Heartless (Chestnut Springs, #2)(103)
I turn to her, eyebrow quirked, hands on my hips, trying to play it cool, like I’m not too interested, but not really knowing how to achieve that either. “What do you mean?”
She rolls up to sit cross-legged on the bed and shrugs. “He needed a family, so we took him in. I don’t know all the details. There was an accident. Beau brought him here one day last fall. I like to think of him as one more stinky brother. You can just think of him like a new cousin.”
My head cants as my heart battles with my brain. My heart wants to stare out the window again, because Jasper is so cute and looking at him makes it do this weird little skipping thing in my chest.
My brain knows it’s stupid, because if he’s friends with Beau, he must be at least fifteen.
But I can’t stop myself.
I look anyway.
What I don’t realize is that I’ll be fighting the urge to stare at Jasper Gervais for years to come.
Chapter One -Jasper
Sloane Winthrop’s fiancé is a royal douchebag.
I’m familiar with the type. You don’t work your way into the NHL without encountering your fair share.
And this guy has the act down pat.
As if the name Sterling Woodcock wasn’t enough of a giveaway, he’s now bragging about the hunting trip he and his dad spent hundreds of thousands of dollars on to kill lions born and bred in captivity, like that will somehow make their dicks bigger.
From the Rolex on his wrist to his manicured nails, he’s practically dripping wealth, and I guess it only makes sense that Sloane might end up with a man like him. After all, the Winthrops are one of the most powerful families in the country with what is damn near a monopoly on the telecommunications industry.
As he rambles, I glance at Sloane across the table. Her sky-blue eyes are downcast, and she’s clearly fiddling with the napkin in her lap. She looks like she’d rather be anywhere but here in this dimly lit, ornate steakhouse.
And I feel about the same.
Listening to her small-dicked future husband boast to a table full of family and friends I’ve never met about something that is honestly embarrassing—and sad—isn’t how I’d choose to spend a night off.

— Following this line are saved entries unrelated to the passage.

/-- A bit test faults with its read only. -/
theorem testBit_eq_fault {f : FileAddr} {b : BitIndex} {v : Bool} {s : State} {r : Fault} :
    testBit f b v s = .fault r ↔ ∃ e, memRead (fileAddress f) s = .error e ∧ raise e s = .fault r := by
  simp [testBit, withFile_eq_fault]

/-! ### Program memory -/

/-- A fetch inside the program gives the 14 significant bits of the stored word (R69). -/
theorem progRead_of_getElem? {addr : ProgAddr} {s : State} {u : StoredWord} (h : s.params.prog[addr.toNat]? = some u) :
    progRead addr s = .ok (significantBits u) := by simp [progRead, h]

/-- A fetch past the program is out of range (R69). -/
theorem progRead_of_length_le {addr : ProgAddr} {s : State} (h : s.params.prog.length ≤ addr.toNat) :
    progRead addr s = .error (.pcOutOfRange addr) := by simp [progRead, List.getElem?_eq_none h]

/-! ### Writes -/

@[simp] theorem genericWrite_nil (v : Byte) (s : State) : genericWrite [] v s = s := (rfl)

@[simp] theorem genericWrite_cons (q v : Byte) (l : List Byte) (s : State) :
    genericWrite (q :: l) v s = genericWrite l v (s.setCell q v) := rfl

/-- The generic write gives every cell of the write set the byte. -/
theorem genericWrite_cell (l : List Byte) (v : Byte) (s : State) (q : Byte) :
    (genericWrite l v s).cell q = if q ∈ l then v else s.cell q := by
  induction l generalizing s with
  | nil => simp
  | cons p l ih =>
    rw [genericWrite_cons, ih]
    by_cases hl : q ∈ l <;> by_cases hp : q = p <;> simp [hl, hp]

theorem genericWrite_eq_setCells (l : List Byte) (v : Byte) (s : State) :
    genericWrite l v s = s.setCells (genericWrite l v s).cells := by
  induction l generalizing s with
  | nil => rfl
  | cons p l ih =>
    rw [genericWrite_cons]
    exact State.eq_setCells_trans (State.setCell_eq_setCells s p v) (ih _)

theorem portbChange_eq_setCells (old v : Byte) (s : State) :
    portbChange old v s = s.setCells (portbChange old v s).cells := by
  unfold portbChange
  split
  · exact setIntconBit_eq_setCells ..
  · split
    · exact setIntconBit_eq_setCells ..
    · rfl

/-- A PORTB write changes at most INTF or RBIF. -/
theorem portbChange_cell (old v : Byte) (s : State) (q : Byte) :
    (portbChange old v s).cell q =
      if (q = 0x0B#8 ∨ q = 0x8B#8) ∧ rb0Edge s.optionReg old v = true then withBit (s.cell q) 1 true
      else if (q = 0x0B#8 ∨ q = 0x8B#8) ∧ portbInputChange (s.cell 0x86#8) old v = true then withBit (s.cell q) 0 true
      else s.cell q := by
  unfold portbChange
  split
  · rename_i h
    by_cases hq : q = 0x0B#8 ∨ q = 0x8B#8 <;> simp [setIntconBit_cell, h, hq]
  · rename_i h
    split
    · rename_i h2; simp [setIntconBit_cell, h, h2]
    · rename_i h2; simp [h, h2]

/-- The side effects of a write, primary cell by primary cell: at most one of them applies. -/
theorem writeEffects_cases (p v : Byte) (s : State) :
    (p = 0x01#8 ∧ s.optionReg.getLsbD 5 = false ∧ writeEffects p v s = s.setTmr0Wait 2) ∨
    (p = 0x02#8 ∧ writeEffects p v s = s.setPcNext (pclTarget v s)) ∨
    (p = 0x06#8 ∧ writeEffects p v s = portbChange (s.cell 0x06#8) v s) ∨
    (¬(p = 0x01#8 ∧ s.optionReg.getLsbD 5 = false) ∧ p ≠ 0x02#8 ∧ p ≠ 0x06#8 ∧ writeEffects p v s = s) := by
  unfold writeEffects tmr0WriteEffect pclWriteEffect portbWriteEffect
  by_cases h1 : p = 0x01#8 ∧ s.optionReg.getLsbD 5 = false
  · refine .inl ⟨h1.1, h1.2, ?_⟩
    rw [if_pos h1, if_neg (by rw [h1.1]; decide), if_neg (by rw [h1.1]; decide)]
  · refine .inr ?_
    rw [if_neg h1]
    by_cases h2 : p = 0x02#8
    · refine .inl ⟨h2, ?_⟩
      rw [if_pos h2, if_neg (by rw [h2]; decide)]
    · refine .inr ?_
      rw [if_neg h2]
      by_cases h6 : p = 0x06#8
      · exact .inl ⟨h6, by rw [if_pos h6]⟩
      · exact .inr ⟨h1, h2, h6, by rw [if_neg h6]⟩
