-- ==== Sys2Proof/Tests/Slice0.lean ====
section
/-! SUPPORT. Tests: the well-formedness checks on ill-formed input, every constructor's decoding from a word written out
from the spec's pattern, one-step vectors of 95_test_vectors.md, and for every statement a state and operands that meet
its hypotheses. Expected values come from the spec's tables, named at each test. -/

namespace Sys2Proof.Tests

open Sys2Proof Sys2Proof.Machine

/-! ### Well-formedness: an ill-formed term for each check -/

/-- Parameters with `n` NOP words. -/
def nops (n : Nat) : Params := { prog := List.replicate n 0x0000#16, wdtBaseCycles := 1000, clrwdtClearsPs := false }

theorem test_wf_refuses_an_empty_program : (nops 0).progLoaded = false ∧ (nops 0).wf = false := by decide

theorem nops_length (n : Nat) : (nops n).prog.length = n := List.length_replicate

theorem test_wf_refuses_a_program_past_8192_words : (nops 8193).progFits = false ∧ (nops 8192).progFits = true := by
  unfold Params.progFits
  rw [nops_length, nops_length]
  decide

theorem test_wf_refuses_a_zero_watchdog_base :
    ({ nops 1 with wdtBaseCycles := 0 } : Params).wdtBasePositive = false ∧
      ({ nops 1 with wdtBaseCycles := 0 } : Params).wf = false := by decide

theorem test_wf_accepts_one_word : (nops 1).wf = true := by decide

/-! ### Decoding: every constructor, from the pattern of R86 written out bit by bit -/

theorem test_decode_file_alu :
    decodeTableWord 16 0b00011110100000 = some (.addwf 0x20 .f) ∧
    decodeTableWord 16 0b00001000100000 = some (.subwf 0x20 .w) ∧
    decodeTableWord 16 0b00010111111111 = some (.andwf 0x7F .f) ∧
    decodeTableWord 16 0b00010000000001 = some (.iorwf 0x01 .w) ∧
    decodeTableWord 16 0b00011010000000 = some (.xorwf 0x00 .f) ∧
    decodeTableWord 16 0b00100101000000 = some (.comf 0x40 .w) ∧
    decodeTableWord 16 0b00100010001000 = some (.movf 0x08 .f) := by decide

theorem test_decode_inc_dec_bit :
    decodeTableWord 16 0b00101010100000 = some (.incf 0x20 .f) ∧
    decodeTableWord 16 0b00001100100000 = some (.decf 0x20 .w) ∧
    decodeTableWord 16 0b00111110100000 = some (.incfsz 0x20 .f) ∧
    decodeTableWord 16 0b00101100100000 = some (.decfsz 0x20 .w) ∧
    decodeTableWord 16 0b01001010000011 = some (.bcf 0x03 5) ∧
    decodeTableWord 16 0b01011010000011 = some (.bsf 0x03 5) ∧
    decodeTableWord 16 0b01100100000011 = some (.btfsc 0x03 2) ∧
    decodeTableWord 16 0b01111000000101 = some (.btfss 0x05 4) := by decide

theorem test_decode_rotate_move :
    decodeTableWord 16 0b00110110100000 = some (.rlf 0x20 .f) ∧
    decodeTableWord 16 0b00110000100000 = some (.rrf 0x20 .w) ∧
    decodeTableWord 16 0b00000010100000 = some (.movwf 0x20) ∧
    decodeTableWord 16 0b00000110100000 = some (.clrf 0x20) ∧
    decodeTableWord 16 0b00000101111111 = some .clrw ∧
    decodeTableWord 16 0b00111010100000 = some (.swapf 0x20 .f) := by decide

theorem test_decode_literal :
    decodeTableWord 16 0b11111100000001 = some (.addlw 0x01) ∧
    decodeTableWord 16 0b11110000010000 = some (.sublw 0x10) ∧
    decodeTableWord 16 0b11100100001111 = some (.andlw 0x0F) ∧
    decodeTableWord 16 0b11100000001010 = some (.iorlw 0x0A) ∧
    decodeTableWord 16 0b11101001011010 = some (.xorlw 0x5A) ∧
    decodeTableWord 16 0b11001110100101 = some (.movlw 0xA5) := by decide

theorem test_decode_control_misc :
    decodeTableWord 16 0b10100000000000 = some (.goto 0) ∧
    decodeTableWord 16 0b10011111111111 = some (.call 0x7FF) ∧
    decodeTableWord 16 0b00000000001000 = some .ret ∧
    decodeTableWord 16 0b11011101000010 = some (.retlw 0x42) ∧
    decodeTableWord 16 0b00000000001001 = some .retfie ∧
    decodeTableWord 16 0b00000001100000 = some .nop ∧
    decodeTableWord 16 0b00000001100100 = some .clrwdt ∧
    decodeTableWord 16 0b00000001100011 = some .sleep := by decide

/-- R69: bits 15 and 14 of a stored word are ignored. -/
theorem test_decode_ignores_bits_15_and_14 : decodeTableWord 16 0xE800 = some (.goto 0) := by decide

/-- R89: the ends of the seven unmatched ranges, and the matched words beside them (95 §2.8). -/
theorem test_decode_unmatched_range_ends :
    [0x0001, 0x0007, 0x000A, 0x001F, 0x0021, 0x003F, 0x0041, 0x005F, 0x0061, 0x0062, 0x0065, 0x007F, 0x3B00, 0x3BFF].all
        (fun w => (decodeTableWord 16 w).isNone) = true ∧
      [0x0000, 0x0008, 0x0009, 0x0020, 0x0040, 0x0060, 0x0063, 0x0064, 0x0080, 0x3AFF, 0x3C00].all
        (fun w => (decodeTableWord 16 w).isSome) = true := by decide

/-! ### One step: the vectors of 95_test_vectors.md -/

/-- The start state of the vectors: the word at 0x010, PC there, everything else as after reset. -/
def vec (word : StoredWord) : State :=
  setPC 0x010 (State.powerOn { nops 1 with prog := placeWord [] 0x10 word } [])

/-- Presets an aliased register in both of its cells. -/
def pre (p v : Byte) (s : State) : State := (s.setCell p v).setCell (p ||| 0x80) v

/-- The start of a vector: the word, W, STATUS and `cell[0x20]`. -/
def start (word : StoredWord) (w status c20 : Byte) : State := pre 0x20 c20 (pre 0x03 status ((vec word).setW w))

/-- The next state, if there is one. -/
def nextOf : Out → Option State
  | .next s => some s
  | .fault _ => none
  | .refused _ => none

/-- The fault, if there is one. -/
def faultOf : Out → Option Fault
  | .next _ => none
  | .fault r => some r
  | .refused _ => none

/-- W, `cell[0x20]`, STATUS, PC and the cycles after a step. -/
def seen (s : State) : Option (Byte × Byte × Byte × ProgAddr × Nat) :=
  (nextOf (step s)).map fun t => (t.w, t.cell 0x20, t.cell 0x03, t.pc, t.cycles)

/-- Three cells after a step. -/
def cells (s : State) (a b c : Byte) : Option (Byte × Byte × Byte) :=
  (nextOf (step s)).map fun t => (t.cell a, t.cell b, t.cell c)

/-! 95 E1, E2, E9 and §2.1 to §2.4 -/

theorem test_addwf_wraps : seen (start 0x0720 0xFF 0x18 0x01) = some (0x00, 0x01, 0x1F, 0x011, 1) := by decide
theorem test_addwf_to_file : seen (start 0x07A0 0x0F 0x18 0x01) = some (0x0F, 0x10, 0x1A, 0x011, 1) := by decide
theorem test_subwf_borrow : seen (start 0x0220 0x05 0x18 0x03) = some (0xFE, 0x03, 0x18, 0x011, 1) := by decide
theorem test_subwf_digit_borrow_only : seen (start 0x0220 0x01 0x18 0x10) = some (0x0F, 0x10, 0x19, 0x011, 1) := by decide
theorem test_andwf_keeps_c_dc : seen (start 0x0520 0xF0 0x1B 0x0F) = some (0x00, 0x0F, 0x1F, 0x011, 1) := by decide
theorem test_iorwf_to_file : seen (start 0x04A0 0x50 0x1B 0x0A) = some (0x50, 0x5A, 0x1B, 0x011, 1) := by decide
theorem test_xorwf_zero : seen (start 0x0620 0xFF 0x1B 0xFF) = some (0x00, 0xFF, 0x1F, 0x011, 1) := by decide
theorem test_comf_to_file : seen (start 0x09A0 0x33 0x1B 0x5A) = some (0x33, 0xA5, 0x1B, 0x011, 1) := by decide
theorem test_movf_sets_z : seen (start 0x0820 0x33 0x1B 0x00) = some (0x00, 0x00, 0x1F, 0x011, 1) := by decide
theorem test_incf_wraps : seen (start 0x0AA0 0x00 0x18 0xFF) = some (0x00, 0x00, 0x1C, 0x011, 1) := by decide
theorem test_decf_wraps : seen (start 0x03A0 0x00 0x18 0x00) = some (0x00, 0xFF, 0x18, 0x011, 1) := by decide
theorem test_incfsz_skips : seen (start 0x0FA0 0x00 0x18 0xFF) = some (0x00, 0x00, 0x18, 0x012, 2) := by decide
theorem test_incfsz_does_not_skip : seen (start 0x0FA0 0x00 0x18 0x05) = some (0x00, 0x06, 0x18, 0x011, 1) := by decide
theorem test_decfsz_skips_to_w : seen (start 0x0B20 0x00 0x18 0x01) = some (0x00, 0x01, 0x18, 0x012, 2) := by decide
theorem test_decfsz_does_not_skip : seen (start 0x0BA0 0x00 0x18 0x00) = some (0x00, 0xFF, 0x18, 0x011, 1) := by decide
theorem test_bcf_bit7 : seen (start 0x13A0 0x00 0x18 0xFF) = some (0x00, 0x7F, 0x18, 0x011, 1) := by decide
theorem test_bcf_selects_bank_0 : seen (start 0x1283 0x00 0x38 0x00) = some (0x00, 0x00, 0x18, 0x011, 1) := by decide
theorem test_bsf_selects_bank_1 : seen (start 0x1683 0x00 0x18 0x00) = some (0x00, 0x00, 0x38, 0x011, 1) := by decide
theorem test_btfsc_skips : seen (start 0x1903 0x00 0x18 0x00) = some (0x00, 0x00, 0x18, 0x012, 2) := by decide
theorem test_btfsc_does_not_skip : seen (start 0x1903 0x00 0x1C 0x00) = some (0x00, 0x00, 0x1C, 0x011, 1) := by decide
theorem test_btfss_skips : seen (start 0x1C03 0x00 0x19 0x00) = some (0x00, 0x00, 0x19, 0x012, 2) := by decide
theorem test_btfss_does_not_skip : seen (start 0x1C03 0x00 0x18 0x00) = some (0x00, 0x00, 0x18, 0x011, 1) := by decide
theorem test_rlf_to_w : seen (start 0x0D20 0x00 0x19 0x55) = some (0xAB, 0x55, 0x18, 0x011, 1) := by decide
theorem test_rlf_no_zero_flag : seen (start 0x0DA0 0x00 0x18 0x80) = some (0x00, 0x00, 0x19, 0x011, 1) := by decide
theorem test_rrf_carry_in : seen (start 0x0CA0 0x00 0x19 0x01) = some (0x00, 0x80, 0x19, 0x011, 1) := by decide
theorem test_rrf_to_w : seen (start 0x0C20 0x00 0x18 0xAA) = some (0x55, 0xAA, 0x18, 0x011, 1) := by decide
theorem test_movwf : seen (start 0x00A0 0x5A 0x18 0x00) = some (0x5A, 0x5A, 0x18, 0x011, 1) := by decide
theorem test_clrf : seen (start 0x01A0 0x00 0x18 0x77) = some (0x00, 0x00, 0x1C, 0x011, 1) := by decide
theorem test_clrf_status : seen (start 0x0183 0x00 0x18 0x00) = some (0x00, 0x00, 0x04, 0x011, 1) := by decide
theorem test_clrw : seen (start 0x017F 0x5A 0x18 0x00) = some (0x00, 0x00, 0x1C, 0x011, 1) := by decide
theorem test_swapf : seen (start 0x0EA0 0x00 0x18 0xA5) = some (0x00, 0x5A, 0x18, 0x011, 1) := by decide
theorem test_subwf_status_destination : seen (start 0x0283 0x18 0x18 0x00) = some (0x18, 0x00, 0x07, 0x011, 1) := by decide
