-- ==== Sys2Proof/Machine/Cells.lean ====
section
/-! DEFINITION. Cells as they arrive: the header check, dispatch by lane mode and flow, bound cells, and the
admission of command cells (R27 to R32, R40, R166). -/

namespace Sys2Proof.Machine

open Sys2Proof

/-! ## Bound cells (R30 to R32) -/

/-- What the run check finds of a cell (R30). -/
inductive RunCheck where
  | duplicate
  | accepted (gap : Nat)
deriving DecidableEq, Repr

def checkRun (expected : Option Run) (run : Run) (d : Bool) : RunCheck :=
  match expected with
  | none => .accepted 0
  | some x => if d then .accepted 0 else if run = x - 1 then .duplicate else .accepted (run - x).toNat

/-- The deviation of a stamp from its pairing, when one is computed (R32). -/
def deviation (p : Pairing) (stamp : BitVec 32) (arrival : Clock) : Option Nat :=
  let ds := (stamp - p.stamp).toNat
  let dc := (arrival - p.arrival).toNat
  if 1000000 < dc then none
  else if 2 ^ 31 ≤ ds ∨ 2 ^ 31 ≤ dc then some 65535
  else some (min 65535 ((ds : Int) - (dc : Int)).natAbs)

/-- A binding after a deviation is computed (R32). -/
def Binding.deviated (b : Binding) (dev : Option Nat) : Binding :=
  match dev with
  | none => b
  | some j => { b with peakJ := max b.peakJ j, deviationSeen := true }

/-- Stamp pairing of an accepted cell (R32). -/
def Binding.paired (b : Binding) (c : Cell) (arrival : Clock) : Binding :=
  if c.t then
    { b.deviated (if c.d then none else b.pairing.bind fun p => deviation p c.stamp arrival) with
      pairing := some { stamp := c.stamp, arrival := arrival } }
  else b

/-- A binding after an accepted cell: its counters, its runs, its last cell time and its pairing (R30 to R32). -/
def Binding.accepting (b : Binding) (c : Cell) (gap : Nat) (arrival : Clock) : Binding :=
  { b with
    n := saturate Config.counter24 (b.n + 1)
    x := if c.e then saturate Config.counter24 (b.x + 1) else b.x
    g := saturate Config.counter24 (b.g + gap)
    expectedRun := some (c.run + 1)
    lastCellTime := arrival }.paired c arrival

/-- The primary component of a carriage uses a binding. -/
def Carriage.primaryUses (x : Carriage) (name : BindingName) : Bool :=
  (x.components.head?.bind (·.binding)) = some name

/-- A cell was accepted on a binding: its *last cell time* is from now on the later of R40's two times for every
carriage whose primary component uses the binding (log 39). -/
def markHeard (s : State) (name : BindingName) : State :=
  { s with carriages := s.carriages.map fun x =>
      if x.2.primaryUses name then (x.1, { x.2 with heard := true }) else x }

/-- Clear the *stalled* flag of one carriage and hand the change on (R40, R23). -/
def clearStall (s : State) (c : Nat) : State :=
  match s.carriage c with
  | none => s
  | some x => (s.modCarriage c fun y => { y with stalled := false }).hand x.service

/-- The next accepted cell on a primary component's binding clears the stall (R40). -/
def clearStalls (s : State) (name : BindingName) : State :=
  (s.carriagesWhere fun x => x.stalled && x.primaryUses name).foldl clearStall s

/-- A bound cell on a lane and flow with binding `b` (R30, R31). -/
def boundCell (s : State) (b : Binding) (c : Cell) : State :=
  match checkRun b.expectedRun c.run c.d with
  | .duplicate =>
    (s.modBinding b.name fun y => { y with duplicates := saturate Config.counter24 (y.duplicates + 1) }).modCounters
      b.name.lane fun n => { n with duplicate := saturate Config.counter32 (n.duplicate + 1) }
  | .accepted gap =>
    forwardCell (clearStalls (markHeard (s.modBinding b.name fun y => y.accepting c gap s.clock) b.name) b.name)
      b.name c

/-- A programme cell (R28): bound, or unbound. -/
def programmeCell (s : State) (l : Nat) (c : Cell) : State :=
  match s.binding l c.flow with
  | some b => boundCell s b c
  | none => s.modCounters l fun n => { n with unbound := saturate Config.counter32 (n.unbound + 1) }

/-! ## Stall expiry (R40) -/

/-- The silence of a carriage: the time since the later of the last cell time of its primary component's binding
and the time it last bound (R40). Which of the two is the later is told by the carriage's mark and not by the two
clock values, so that a wrap of the clock does not change it (R47, log 39). -/
def State.silenceOf (s : State) (x : Carriage) : Nat :=
  match x.components.head?.bind s.bindingOf with
  | none => elapsed s.clock x.boundTime
  | some b => elapsed s.clock (if x.heard then b.lastCellTime else x.boundTime)

/-- The stall time has passed for a carriage that is not yet stalled (R40). -/
def State.stallDue (s : State) (x : Carriage) : Bool :=
  x.state.isScored && !x.stalled && decide (micros s.policy.stallTime ≤ s.silenceOf x)

/-- A carriage becomes stalled, and the change is handed on (R40, R23). -/
def stallCarriage (s : State) (c : Nat) : State :=
  match s.carriage c with
  | none => s
  | some x => (s.modCarriage c fun y => { y with stalled := true }).hand x.service

/-- Every carriage whose silence reaches the stall time becomes stalled (R40, R170). -/
def stallAll (s : State) : State := (s.carriagesWhere s.stallDue).foldl stallCarriage s

/-! ## Admission of command cells (R166) -/

/-- RESTART at the head of the input queue while the control queue holds a cell sets *restart waiting* (R181,
log 24). -/
def noteRestart (s : State) : State :=
  match s.mgmt.inputQueue with
  | [] => s
  | c :: _ =>
    if isCommand codeRestart 0 c && !s.store.controlQueue.isEmpty then
      { s with mgmt := { s.mgmt with restartWaiting := true } }
    else s

/-- The checks of R166, in their order, on a management cell of the house lane. -/
def admitCommand (s : State) (c : Cell) : State :=
  if commandAddress c.payload ≠ s.mgmt.unitAddress then s
  else if c.e || !commandSound c.payload then
    { s with mgmt := { s.mgmt with badCheck := saturate Config.counter32 (s.mgmt.badCheck + 1) } }
  else if Config.inputPlaces ≤ s.mgmt.inputQueue.length then
    { s with mgmt := { s.mgmt with dropped := saturate Config.counter32 (s.mgmt.dropped + 1) } }
  else
    noteRestart { s with mgmt := { s.mgmt with inputQueue := s.mgmt.inputQueue ++ [readCommand c.payload] } }

/-! ## Dispatch (R27 to R29) -/

def unexpectedCell (s : State) (l : Nat) : State :=
  s.modCounters l fun n => { n with unexpected := saturate Config.counter32 (n.unexpected + 1) }

def voidArrived (s : State) (l : Nat) : State :=
  s.modCounters l fun n => { n with void := saturate Config.counter32 (n.void + 1) }

/-- A status cell on a feed lane that is parked or roving, and the lanes that claim after the act. -/
def statusCell (s : State) (l : Nat) (c : Cell) : State × List Nat :=
  if c.e then (errorStatus s l, [])
  else if (s.lane l).mode = .roving then rovingStatus s l (readStatus c.payload)
  else (parkedStatus s l (readStatus c.payload), [])

/-- Dispatch by flow on a parked lane, the house lane included, or a roving lane in its dwell (R28). -/
def dispatchCell (s : State) (l : Nat) (c : Cell) : State × List Nat :=
  if c.flow < Config.firstReservedFlow then (programmeCell s l c, [])
  else if c.flow = Config.voidFlow then (voidArrived s l, [])
  else if c.flow = Config.directoryFlow then (directoryCell s l c, [])
  else if c.flow = Config.statusFlow ∧ isFeed l = true then statusCell s l c
  else if c.flow = Config.managementFlow ∧ isFeed l = false then (admitCommand s c, [])
  else (unexpectedCell s l, [])

/-- A cell on an idle lane (R29). R44's void counter names no mode; a void cell is counted as idle alone, which is the
model's choice (log 40). -/
def idleCell (s : State) (l : Nat) (c : Cell) : State :=
  if c.flow = Config.statusFlow then idleStatus s l c.e (readStatus c.payload)
  else s.modCounters l fun n => { n with idle := saturate Config.counter32 (n.idle + 1) }

/-- A cell that passes its header check is dispatched by the lane's mode (R28, R29). -/
def checkedCell (s : State) (l : Nat) (c : Cell) : State × List Nat :=
  match (s.lane l).mode with
  | .idle => (idleCell s l c, [])
  | .parked => dispatchCell s l c
  | .roving =>
    if (s.lane l).visitState = some .dwelling then dispatchCell s l c
    else if c.flow = Config.statusFlow then statusCell s l c
    else (s, [])

/-- A cell whose header check fails (R27). -/
def failedCell (s : State) (l : Nat) : State :=
  s.modLane l fun n =>
    { n with
      headerErrorSeen := true
      counters := { n.counters with headerError := saturate Config.counter32 (n.counters.headerError + 1) } }

/-- A cell arrives on a lane (R27, R44): the state up to the evaluations of the act, and the lanes whose visits it
ended. -/
def arriveCell (s : State) (l : Nat) (bytes : List Byte) : State × List Nat :=
  let s1 := s.modCounters l fun n => { n with received := saturate Config.counter32 (n.received + 1) }
  if headerPasses bytes then checkedCell s1 l (readCell bytes) else (failedCell s1 l, [])

end Sys2Proof.Machine
end

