/-- CLEAR PLAN ENTRY on an entry 0..62 that no lane parks on: a visit is abandoned, every carriage of the entry is
removed, each with a VANISHED record when its key is recorded and the log has room, and the entry takes its reset
values; no other carriage changes; the reply carries the number removed. -/
def Obligations.ClearPlanEntryRemovesItsCarriages : Prop :=
  ∀ (s : State) (args : List Byte) (c : Command) (rest : List Command),
    Offers s 0x06 args c rest → args.length = 1 → s.Settled → s.CatalogueOrdered → s.TenancyLawful →
    let e := byteAt args 0
    let gone := s.carriages.filter fun x => x.2.entry = e
    e ≤ 62 → (s.entry e).parkedLane = none → s.mgmt.log.length ≤ 32 →
    ∃ t, exec .clearPlanEntry s = .next t ∧ t.entry e = PlanEntry.fresh ∧ e ∉ t.promptSet ∧
      (∀ d, d ≠ e → { t.entry d with visitingLane := none } = { s.entry d with visitingLane := none }) ∧
      (∀ j, (s.lane j).mode ≠ .roving → t.lane j = s.lane j) ∧
      (t.carriages = s.carriages.filter fun x => x.2.entry ≠ e) ∧
      t.mgmt.log = (s.mgmt.log ++ (gone.filter fun x => s.keyRecorded x.2.service).map
        fun x => DiscoveryRecord.mk .vanished e x.2.service (some x.1) s.clock).take 32 ∧
      t.store.controlQueue = s.store.controlQueue ++
        [{ address := BitVec.ofNat 8 s.mgmt.unitAddress, tag := c.tag, code := c.code, status := .done,
           result := bytesOf 1 e ++ bytesOf 2 gone.length }]

/-- SET WATCH writes an entry 0..31 of the watch list, clears its seen bit, creates no record, and frees the record of
the key it replaced when that was the record's last hold. -/
def Obligations.SetWatchWritesTheWatchList : Prop :=
  ∀ (s : State) (args : List Byte) (c : Command) (rest : List Command),
    Offers s 0x0F args c rest → args.length = 6 → s.CatalogueOrdered →
    let i := byteAt args 0
    let key : Option Key := if byteAt args 1 = 0 then none else some (BitVec.ofNat 32 (numberAt args 2 4))
    let watch := s.watch.set i key
    i ≤ 31 →
    exec .setWatch s = .next (concluded s
      { s with
        watch := watch
        watchSeen := s.watchSeen.set i false
        services := s.services.filter fun x =>
          !(decide (s.watch.getD i none = some x.2.key) && !(s.carriages.any fun y => y.2.service = x.2.key) &&
            decide (x.2.slotRefs = 0) && x.2.pinned.isNone && !watch.contains (some x.2.key)) } c rest .done
      (bytesOf 1 i ++ match key with
        | none => [0xFF#8, 0xFF#8, 0xFF#8, 0xFF#8]
        | some k => bytesOf 4 k.toNat))

/-- PROMPT SURVEY: an eligible entry joins the prompt set, once; anything else changes nothing; the reply is DONE with
the entry as given and the outcome, whose code is a free value (log 8). -/
def Obligations.PromptSurveyJoinsEligibleEntries : Prop :=
  ∀ (s : State) (args : List Byte) (c : Command) (rest : List Command),
    Offers s 0x10 args c rest → args.length = 1 →
    let e := byteAt args 0
    let eligible := e < 63 ∧ (s.entry e).surveyEnable = true ∧ (s.entry e).tuningWord.isSome = true ∧
      (s.entry e).parkedLane = none ∧ (s.entry e).visitingLane = none
    ∃ (prompts : List Nat) (outcome : Config.PromptOutcome),
      exec .promptSurvey s =
        .next (concluded s { s with promptSet := prompts } c rest .done [args.getD 0 0, Config.promptCode outcome]) ∧
      (∀ d, d ∈ prompts ↔ d ∈ s.promptSet ∨ d = e ∧ eligible) ∧
      (s.promptSet.Pairwise (· < ·) → prompts.Pairwise (· < ·)) ∧
      (e ∈ s.promptSet → outcome = .already) ∧ (e ∉ s.promptSet → eligible → outcome = .joined) ∧
      (e ∉ s.promptSet → ¬ eligible → outcome = .notEligible)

But I’m here for Sloane, and that’s what I keep telling myself.
Because seeing her right now, looking downtrodden mere nights before her wedding . . . it feels like she needs someone here who actually knows her.
I expected her to be smiling. Glowing. I expected to feel happy for her—but I don’t.
“You hunt, Jasper?” Sterling asks, looking all poised and pretentious.
The collar of my checkered dress shirt immediately feels like it’s strangling me, even though the top buttons are undone. I clear my throat and roll my shoulders back. “I do.”
Sterling picks up the crystal tumbler before him and leans back to assess me with a smug smirk on his perfectly shaved face. “Any big game? You’d enjoy a trip like this.” People who don’t know me nod and murmur their assent.
“I don’t know if—” Sloane starts, but her fiancé steamrolls her attempt at adding anything to the conversation.
“We all saw what your last contract came in at, so provided you’ve been responsible with your money, it’s definitely something you should be able to afford.”
Like I said: douchebag.
I bite the inside of my cheek, tempted to say I’ve been horribly irresponsible with my money and don’t have a dollar to my name. But as lowbrow as my upbringing might have been, I have enough class to know that finances aren’t polite dinner conversation.
“Nah, man. I only hunt what I can eat and I’m unfamiliar with how to cook a lion.”
A few chuckles break out around the table, including from Sloane. I don’t miss the quick moment where Sterling’s eyes narrow, where his teeth clamp, and his jaw pops.
Sloane jumps in quickly, patting his arm like he’s a dog who needs soothing. “I used to hunt with my cousins out in Chestnut Springs too, you know?”
I’m tossed back in time, remembering a young Sloane keeping up with the boys all summer. Sloane with dirt under her nails, scrapes on her knees, sun-bleached hair all tangled and free down her back.
“It’s more about the thrill, you know? The power.” Sterling ignores Sloane’s comment entirely.
He looks at me like an opponent, except we aren’t playing hockey right now. If we were, I’d be tempted to give him a quick blocker shot to the face.
“Did you not hear what Sloane just said?” I’m trying to be cool, but I hate the way he’s treated her through this entire dinner.
Sterling waves a hand and chuckles. “Ah yes. I’m always hearing about Wishing Well Ranch.” He turns to her with a condescending tone and a mocking smirk. “Well, thank goodness you outgrew whatever tomboy phase you went through, babe. You’d have missed your calling as a ballerina.”
His shitty response is only made worse by my realization that he heard exactly what she said and chose to ignore her.
“I can’t even imagine you handling a gun, Sloane!” one guy further down the long table exclaims, his nose a deep red from far too much scotch.
“I was pretty good, actually. I think I only hit something alive once.” She laughs lightly and shakes her head, bright blonde strands of hair slipping down in front of her face before she pushes them back behind her ears and drops her eyes with a faint blush. “And then I cried inconsolably.”